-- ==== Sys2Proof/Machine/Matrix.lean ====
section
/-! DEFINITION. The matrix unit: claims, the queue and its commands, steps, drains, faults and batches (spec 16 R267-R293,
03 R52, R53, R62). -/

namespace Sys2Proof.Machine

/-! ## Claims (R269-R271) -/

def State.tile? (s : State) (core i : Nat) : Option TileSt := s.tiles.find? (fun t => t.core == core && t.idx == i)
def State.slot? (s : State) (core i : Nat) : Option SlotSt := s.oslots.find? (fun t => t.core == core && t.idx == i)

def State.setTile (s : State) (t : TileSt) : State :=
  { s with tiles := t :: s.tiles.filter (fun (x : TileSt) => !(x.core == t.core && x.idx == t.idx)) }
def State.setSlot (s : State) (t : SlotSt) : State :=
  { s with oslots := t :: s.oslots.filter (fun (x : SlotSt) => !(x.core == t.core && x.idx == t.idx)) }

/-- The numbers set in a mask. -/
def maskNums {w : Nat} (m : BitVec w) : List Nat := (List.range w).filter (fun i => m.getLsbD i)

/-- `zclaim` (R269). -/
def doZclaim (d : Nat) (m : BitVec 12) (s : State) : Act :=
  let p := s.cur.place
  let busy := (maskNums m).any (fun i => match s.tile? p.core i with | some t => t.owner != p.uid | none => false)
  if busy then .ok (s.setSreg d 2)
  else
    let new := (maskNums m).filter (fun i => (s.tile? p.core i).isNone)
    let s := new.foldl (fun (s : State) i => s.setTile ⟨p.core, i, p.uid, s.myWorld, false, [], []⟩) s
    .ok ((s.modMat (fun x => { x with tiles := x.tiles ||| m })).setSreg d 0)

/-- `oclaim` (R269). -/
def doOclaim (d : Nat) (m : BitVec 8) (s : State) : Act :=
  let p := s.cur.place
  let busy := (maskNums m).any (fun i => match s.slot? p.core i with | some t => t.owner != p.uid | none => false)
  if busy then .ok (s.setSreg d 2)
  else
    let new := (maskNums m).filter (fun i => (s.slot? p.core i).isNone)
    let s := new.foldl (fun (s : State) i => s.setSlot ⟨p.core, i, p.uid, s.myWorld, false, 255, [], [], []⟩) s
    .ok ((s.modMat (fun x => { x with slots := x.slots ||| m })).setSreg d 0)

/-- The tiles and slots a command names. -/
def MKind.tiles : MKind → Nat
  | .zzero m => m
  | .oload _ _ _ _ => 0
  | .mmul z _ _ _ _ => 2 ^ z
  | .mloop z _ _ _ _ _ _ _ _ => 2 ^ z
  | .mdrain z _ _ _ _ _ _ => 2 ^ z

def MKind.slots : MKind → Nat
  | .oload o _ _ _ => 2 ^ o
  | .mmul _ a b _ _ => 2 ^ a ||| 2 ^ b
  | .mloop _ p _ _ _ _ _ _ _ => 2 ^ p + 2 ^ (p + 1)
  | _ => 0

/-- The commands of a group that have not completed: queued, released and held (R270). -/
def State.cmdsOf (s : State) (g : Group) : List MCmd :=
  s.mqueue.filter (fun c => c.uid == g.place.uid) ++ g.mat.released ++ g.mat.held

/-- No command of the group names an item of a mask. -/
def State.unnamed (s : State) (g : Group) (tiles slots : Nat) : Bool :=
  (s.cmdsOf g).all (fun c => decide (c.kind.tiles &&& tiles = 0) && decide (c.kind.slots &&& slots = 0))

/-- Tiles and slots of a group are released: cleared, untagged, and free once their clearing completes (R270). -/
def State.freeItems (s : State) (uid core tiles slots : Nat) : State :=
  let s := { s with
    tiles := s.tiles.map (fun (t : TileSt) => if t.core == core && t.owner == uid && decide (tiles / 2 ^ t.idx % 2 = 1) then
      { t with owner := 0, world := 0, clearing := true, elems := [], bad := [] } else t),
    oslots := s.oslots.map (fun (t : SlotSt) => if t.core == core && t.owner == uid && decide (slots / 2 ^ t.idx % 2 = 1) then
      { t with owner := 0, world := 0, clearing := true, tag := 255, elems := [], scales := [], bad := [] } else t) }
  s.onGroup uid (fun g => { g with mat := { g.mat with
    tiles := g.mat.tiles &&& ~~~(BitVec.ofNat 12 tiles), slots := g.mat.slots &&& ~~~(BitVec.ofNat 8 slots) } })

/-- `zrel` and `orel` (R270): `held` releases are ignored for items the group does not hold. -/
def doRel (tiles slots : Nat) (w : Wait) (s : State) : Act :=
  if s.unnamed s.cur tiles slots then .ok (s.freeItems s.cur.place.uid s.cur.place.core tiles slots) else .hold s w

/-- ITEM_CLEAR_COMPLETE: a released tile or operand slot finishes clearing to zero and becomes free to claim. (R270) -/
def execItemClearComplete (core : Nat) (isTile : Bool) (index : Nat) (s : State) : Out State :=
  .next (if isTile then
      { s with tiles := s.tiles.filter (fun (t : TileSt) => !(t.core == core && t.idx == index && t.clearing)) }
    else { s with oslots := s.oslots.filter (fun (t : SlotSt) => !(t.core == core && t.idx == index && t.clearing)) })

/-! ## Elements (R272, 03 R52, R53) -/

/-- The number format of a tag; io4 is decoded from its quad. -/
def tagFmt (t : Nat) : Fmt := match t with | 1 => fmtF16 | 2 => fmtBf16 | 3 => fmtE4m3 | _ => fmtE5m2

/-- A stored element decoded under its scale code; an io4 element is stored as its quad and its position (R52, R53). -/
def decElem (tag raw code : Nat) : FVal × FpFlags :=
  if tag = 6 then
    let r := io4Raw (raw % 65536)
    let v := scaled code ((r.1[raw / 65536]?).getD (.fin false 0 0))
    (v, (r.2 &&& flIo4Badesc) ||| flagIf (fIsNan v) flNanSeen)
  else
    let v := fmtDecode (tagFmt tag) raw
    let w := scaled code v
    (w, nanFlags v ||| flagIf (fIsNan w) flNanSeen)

++++++++++++++++++++

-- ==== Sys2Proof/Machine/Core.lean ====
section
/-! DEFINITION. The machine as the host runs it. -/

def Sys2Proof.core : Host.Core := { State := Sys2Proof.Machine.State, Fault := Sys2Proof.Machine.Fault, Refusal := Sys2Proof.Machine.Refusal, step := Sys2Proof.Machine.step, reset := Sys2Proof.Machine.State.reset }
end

++++++++++++++++++++

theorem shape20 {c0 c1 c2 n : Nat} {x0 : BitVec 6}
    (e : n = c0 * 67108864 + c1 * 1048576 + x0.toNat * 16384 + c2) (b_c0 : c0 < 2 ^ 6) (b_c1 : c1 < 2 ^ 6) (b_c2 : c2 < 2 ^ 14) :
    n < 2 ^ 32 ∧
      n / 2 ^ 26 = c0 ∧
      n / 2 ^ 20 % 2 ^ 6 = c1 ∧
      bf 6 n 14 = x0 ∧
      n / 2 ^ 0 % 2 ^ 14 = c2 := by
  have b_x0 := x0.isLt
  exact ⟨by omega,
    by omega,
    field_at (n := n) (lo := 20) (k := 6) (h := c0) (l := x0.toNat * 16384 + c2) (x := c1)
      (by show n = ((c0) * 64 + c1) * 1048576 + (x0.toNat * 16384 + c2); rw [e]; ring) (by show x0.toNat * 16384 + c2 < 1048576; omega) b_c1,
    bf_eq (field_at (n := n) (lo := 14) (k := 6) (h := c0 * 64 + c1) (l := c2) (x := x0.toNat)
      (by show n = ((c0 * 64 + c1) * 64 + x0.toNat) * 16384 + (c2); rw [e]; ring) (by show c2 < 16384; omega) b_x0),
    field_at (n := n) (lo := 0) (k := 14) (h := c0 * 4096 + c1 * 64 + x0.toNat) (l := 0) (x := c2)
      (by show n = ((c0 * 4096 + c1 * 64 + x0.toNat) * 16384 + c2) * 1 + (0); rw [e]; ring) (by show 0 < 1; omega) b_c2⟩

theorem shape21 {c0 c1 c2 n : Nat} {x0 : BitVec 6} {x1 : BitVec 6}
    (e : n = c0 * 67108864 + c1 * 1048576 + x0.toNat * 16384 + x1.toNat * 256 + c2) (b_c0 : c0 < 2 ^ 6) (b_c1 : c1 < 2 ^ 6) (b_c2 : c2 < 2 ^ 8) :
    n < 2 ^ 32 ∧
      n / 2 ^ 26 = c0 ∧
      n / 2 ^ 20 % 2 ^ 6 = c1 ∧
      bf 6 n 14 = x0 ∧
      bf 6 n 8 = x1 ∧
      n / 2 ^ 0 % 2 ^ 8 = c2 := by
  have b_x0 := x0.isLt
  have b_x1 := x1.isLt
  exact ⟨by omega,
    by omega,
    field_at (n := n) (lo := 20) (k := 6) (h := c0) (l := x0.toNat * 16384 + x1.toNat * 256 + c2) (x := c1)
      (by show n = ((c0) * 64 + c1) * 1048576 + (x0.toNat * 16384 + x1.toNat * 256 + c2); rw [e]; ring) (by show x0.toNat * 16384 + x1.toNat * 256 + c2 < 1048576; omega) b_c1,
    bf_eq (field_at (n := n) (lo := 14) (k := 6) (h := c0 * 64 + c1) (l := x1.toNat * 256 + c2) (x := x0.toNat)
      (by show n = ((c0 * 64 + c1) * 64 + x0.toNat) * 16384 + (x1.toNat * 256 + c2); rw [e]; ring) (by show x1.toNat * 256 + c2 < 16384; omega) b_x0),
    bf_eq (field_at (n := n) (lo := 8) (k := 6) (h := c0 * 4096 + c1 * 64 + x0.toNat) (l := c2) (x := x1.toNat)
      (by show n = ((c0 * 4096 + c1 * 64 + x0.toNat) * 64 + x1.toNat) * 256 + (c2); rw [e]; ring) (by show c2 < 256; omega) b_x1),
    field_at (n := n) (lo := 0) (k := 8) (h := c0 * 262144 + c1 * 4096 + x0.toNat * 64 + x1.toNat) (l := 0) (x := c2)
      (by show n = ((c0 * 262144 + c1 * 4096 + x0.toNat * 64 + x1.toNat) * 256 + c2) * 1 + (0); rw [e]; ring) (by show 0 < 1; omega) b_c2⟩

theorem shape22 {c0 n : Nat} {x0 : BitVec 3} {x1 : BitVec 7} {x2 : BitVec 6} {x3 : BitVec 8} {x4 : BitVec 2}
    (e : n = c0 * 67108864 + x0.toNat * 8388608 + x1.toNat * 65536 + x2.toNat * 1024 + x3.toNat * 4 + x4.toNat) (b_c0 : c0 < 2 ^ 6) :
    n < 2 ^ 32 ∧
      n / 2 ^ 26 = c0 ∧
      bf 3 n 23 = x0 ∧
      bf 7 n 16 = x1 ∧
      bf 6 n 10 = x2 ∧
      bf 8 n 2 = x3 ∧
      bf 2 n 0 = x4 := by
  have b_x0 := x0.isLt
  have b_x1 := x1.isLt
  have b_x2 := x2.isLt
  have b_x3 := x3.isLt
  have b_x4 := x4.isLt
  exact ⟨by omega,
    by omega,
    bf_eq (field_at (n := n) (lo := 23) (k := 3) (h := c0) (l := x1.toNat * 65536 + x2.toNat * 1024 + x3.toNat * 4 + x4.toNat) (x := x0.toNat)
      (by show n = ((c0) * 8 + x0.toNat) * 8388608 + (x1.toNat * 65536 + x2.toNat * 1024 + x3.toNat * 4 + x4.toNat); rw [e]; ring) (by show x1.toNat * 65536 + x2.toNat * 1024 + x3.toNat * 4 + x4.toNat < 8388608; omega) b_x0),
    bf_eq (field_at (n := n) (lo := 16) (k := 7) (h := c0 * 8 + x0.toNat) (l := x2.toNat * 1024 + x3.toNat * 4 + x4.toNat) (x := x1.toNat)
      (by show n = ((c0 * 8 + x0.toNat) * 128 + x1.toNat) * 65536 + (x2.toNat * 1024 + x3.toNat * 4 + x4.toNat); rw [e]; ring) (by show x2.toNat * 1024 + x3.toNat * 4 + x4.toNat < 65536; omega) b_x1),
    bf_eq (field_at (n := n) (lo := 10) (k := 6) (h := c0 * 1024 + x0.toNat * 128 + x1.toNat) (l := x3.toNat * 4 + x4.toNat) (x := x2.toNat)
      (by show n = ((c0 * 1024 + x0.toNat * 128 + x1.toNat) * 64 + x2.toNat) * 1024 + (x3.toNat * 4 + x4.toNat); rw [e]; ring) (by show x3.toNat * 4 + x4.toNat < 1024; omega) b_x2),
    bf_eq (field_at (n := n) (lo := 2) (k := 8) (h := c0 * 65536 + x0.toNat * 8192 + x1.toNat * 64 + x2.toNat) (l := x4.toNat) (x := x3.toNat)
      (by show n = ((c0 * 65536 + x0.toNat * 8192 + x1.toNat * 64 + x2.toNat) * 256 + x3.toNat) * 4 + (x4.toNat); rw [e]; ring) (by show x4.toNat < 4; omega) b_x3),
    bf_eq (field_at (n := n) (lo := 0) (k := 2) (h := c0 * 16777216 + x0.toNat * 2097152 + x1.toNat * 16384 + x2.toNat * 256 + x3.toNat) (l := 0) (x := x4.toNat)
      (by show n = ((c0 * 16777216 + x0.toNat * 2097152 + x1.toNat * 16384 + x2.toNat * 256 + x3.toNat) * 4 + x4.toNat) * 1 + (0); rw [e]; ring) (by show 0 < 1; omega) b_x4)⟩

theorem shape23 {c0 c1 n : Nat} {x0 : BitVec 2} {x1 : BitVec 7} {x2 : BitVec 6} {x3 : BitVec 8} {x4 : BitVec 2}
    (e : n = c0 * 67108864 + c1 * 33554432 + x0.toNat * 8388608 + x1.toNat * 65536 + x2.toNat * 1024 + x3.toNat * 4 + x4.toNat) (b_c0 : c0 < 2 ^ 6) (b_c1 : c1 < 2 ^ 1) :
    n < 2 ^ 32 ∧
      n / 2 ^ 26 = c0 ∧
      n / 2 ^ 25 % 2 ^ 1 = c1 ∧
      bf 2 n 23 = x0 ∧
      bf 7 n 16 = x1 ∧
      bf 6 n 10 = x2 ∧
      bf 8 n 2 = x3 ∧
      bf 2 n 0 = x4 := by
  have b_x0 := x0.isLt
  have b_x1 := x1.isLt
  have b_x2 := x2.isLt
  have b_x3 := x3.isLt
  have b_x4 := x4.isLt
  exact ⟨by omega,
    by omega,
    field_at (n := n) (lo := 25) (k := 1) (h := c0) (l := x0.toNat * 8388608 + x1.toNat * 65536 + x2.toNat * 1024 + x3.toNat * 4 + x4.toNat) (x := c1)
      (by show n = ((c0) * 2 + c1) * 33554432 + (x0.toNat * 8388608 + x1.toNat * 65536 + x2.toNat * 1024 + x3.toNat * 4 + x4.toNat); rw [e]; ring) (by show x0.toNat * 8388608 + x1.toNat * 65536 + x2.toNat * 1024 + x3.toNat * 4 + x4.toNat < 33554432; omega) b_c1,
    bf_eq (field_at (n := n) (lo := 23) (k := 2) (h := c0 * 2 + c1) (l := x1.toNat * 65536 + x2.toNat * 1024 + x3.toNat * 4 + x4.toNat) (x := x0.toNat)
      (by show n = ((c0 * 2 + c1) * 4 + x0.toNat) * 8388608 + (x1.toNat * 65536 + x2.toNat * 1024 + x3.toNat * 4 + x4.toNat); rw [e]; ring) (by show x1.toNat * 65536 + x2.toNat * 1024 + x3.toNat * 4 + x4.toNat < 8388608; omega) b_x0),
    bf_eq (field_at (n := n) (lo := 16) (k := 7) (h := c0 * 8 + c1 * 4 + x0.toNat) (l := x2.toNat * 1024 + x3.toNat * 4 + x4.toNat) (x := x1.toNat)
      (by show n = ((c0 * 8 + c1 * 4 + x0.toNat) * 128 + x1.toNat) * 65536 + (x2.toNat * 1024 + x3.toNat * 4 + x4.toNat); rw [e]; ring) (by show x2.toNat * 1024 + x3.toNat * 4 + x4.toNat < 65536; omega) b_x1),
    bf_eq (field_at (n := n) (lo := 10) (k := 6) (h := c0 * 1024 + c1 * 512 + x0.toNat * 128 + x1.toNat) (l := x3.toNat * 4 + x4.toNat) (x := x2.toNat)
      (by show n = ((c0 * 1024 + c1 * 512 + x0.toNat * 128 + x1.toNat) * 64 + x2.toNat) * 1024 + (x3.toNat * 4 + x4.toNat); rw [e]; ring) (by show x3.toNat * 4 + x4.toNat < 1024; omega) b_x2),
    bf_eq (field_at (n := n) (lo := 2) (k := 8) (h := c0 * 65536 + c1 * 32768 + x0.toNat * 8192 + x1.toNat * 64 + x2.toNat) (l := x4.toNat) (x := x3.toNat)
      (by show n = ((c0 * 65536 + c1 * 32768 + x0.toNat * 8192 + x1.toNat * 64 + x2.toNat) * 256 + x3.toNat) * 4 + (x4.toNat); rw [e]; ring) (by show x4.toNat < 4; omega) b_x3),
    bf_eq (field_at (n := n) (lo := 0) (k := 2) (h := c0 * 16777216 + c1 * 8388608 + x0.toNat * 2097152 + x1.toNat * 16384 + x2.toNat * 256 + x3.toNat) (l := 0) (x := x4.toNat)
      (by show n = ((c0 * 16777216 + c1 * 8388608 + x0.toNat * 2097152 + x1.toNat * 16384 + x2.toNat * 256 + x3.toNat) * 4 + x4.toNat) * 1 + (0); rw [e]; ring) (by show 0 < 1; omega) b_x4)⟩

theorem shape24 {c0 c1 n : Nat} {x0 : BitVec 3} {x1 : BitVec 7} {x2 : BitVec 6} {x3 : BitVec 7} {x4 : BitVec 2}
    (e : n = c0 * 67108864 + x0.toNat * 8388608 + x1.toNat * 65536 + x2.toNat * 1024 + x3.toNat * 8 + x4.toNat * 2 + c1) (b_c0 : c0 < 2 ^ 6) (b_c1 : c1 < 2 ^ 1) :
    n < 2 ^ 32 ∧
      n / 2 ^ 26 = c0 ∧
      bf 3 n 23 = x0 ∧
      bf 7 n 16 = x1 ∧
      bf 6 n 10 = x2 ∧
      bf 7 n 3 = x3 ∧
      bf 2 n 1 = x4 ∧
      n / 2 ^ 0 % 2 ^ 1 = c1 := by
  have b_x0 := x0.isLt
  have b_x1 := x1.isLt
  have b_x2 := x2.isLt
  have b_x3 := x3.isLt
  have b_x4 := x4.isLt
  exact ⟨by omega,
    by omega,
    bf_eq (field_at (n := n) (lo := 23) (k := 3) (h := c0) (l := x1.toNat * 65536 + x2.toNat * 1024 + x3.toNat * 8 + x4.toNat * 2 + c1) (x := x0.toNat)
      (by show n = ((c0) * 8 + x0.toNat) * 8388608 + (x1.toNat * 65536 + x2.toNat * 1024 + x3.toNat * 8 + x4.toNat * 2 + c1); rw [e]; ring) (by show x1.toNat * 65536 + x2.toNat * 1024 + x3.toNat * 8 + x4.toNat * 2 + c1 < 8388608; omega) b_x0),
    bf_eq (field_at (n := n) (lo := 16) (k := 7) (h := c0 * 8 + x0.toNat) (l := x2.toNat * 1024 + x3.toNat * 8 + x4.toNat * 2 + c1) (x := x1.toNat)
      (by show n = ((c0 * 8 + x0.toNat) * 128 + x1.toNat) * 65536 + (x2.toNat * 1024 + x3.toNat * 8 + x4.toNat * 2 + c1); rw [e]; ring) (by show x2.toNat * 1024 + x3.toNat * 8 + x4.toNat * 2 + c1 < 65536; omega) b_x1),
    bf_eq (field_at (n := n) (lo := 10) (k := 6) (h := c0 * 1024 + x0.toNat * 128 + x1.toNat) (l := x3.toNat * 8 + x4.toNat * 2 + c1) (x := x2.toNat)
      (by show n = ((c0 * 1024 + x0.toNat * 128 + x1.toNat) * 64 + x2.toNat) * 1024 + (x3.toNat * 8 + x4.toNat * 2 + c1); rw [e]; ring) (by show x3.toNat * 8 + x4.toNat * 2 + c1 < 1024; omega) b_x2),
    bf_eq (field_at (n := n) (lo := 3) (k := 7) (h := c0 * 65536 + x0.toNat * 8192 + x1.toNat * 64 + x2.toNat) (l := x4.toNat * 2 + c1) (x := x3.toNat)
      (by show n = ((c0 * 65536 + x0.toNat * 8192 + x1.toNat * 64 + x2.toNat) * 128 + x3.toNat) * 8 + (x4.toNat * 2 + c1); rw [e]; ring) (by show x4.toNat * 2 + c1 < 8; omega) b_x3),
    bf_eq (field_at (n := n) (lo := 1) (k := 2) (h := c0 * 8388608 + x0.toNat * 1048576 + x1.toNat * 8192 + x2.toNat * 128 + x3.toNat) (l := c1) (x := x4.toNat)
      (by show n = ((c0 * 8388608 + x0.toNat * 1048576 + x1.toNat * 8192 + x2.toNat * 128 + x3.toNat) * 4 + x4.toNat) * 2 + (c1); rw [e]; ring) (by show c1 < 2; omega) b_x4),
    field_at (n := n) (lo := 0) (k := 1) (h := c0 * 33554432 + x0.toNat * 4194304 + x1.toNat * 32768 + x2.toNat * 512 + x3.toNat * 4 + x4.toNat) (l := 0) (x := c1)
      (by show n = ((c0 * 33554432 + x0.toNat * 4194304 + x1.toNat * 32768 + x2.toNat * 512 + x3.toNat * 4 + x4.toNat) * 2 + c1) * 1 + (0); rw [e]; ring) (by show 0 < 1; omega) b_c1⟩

++++++++++++++++++++

**Work instruction:** Everything above from the line containing "held (R270). -/" down to the line containing "s.mqueue.filter (fun c" should be copied exactly, both end lines included, and nothing else.

**Answer to this problem:**
/-- The commands of a group that have not completed: queued, released and held (R270). -/
def State.cmdsOf (s : State) (g : Group) : List MCmd :=
  s.mqueue.filter (fun c => c.uid == g.place.uid) ++ g.mat.released ++ g.mat.held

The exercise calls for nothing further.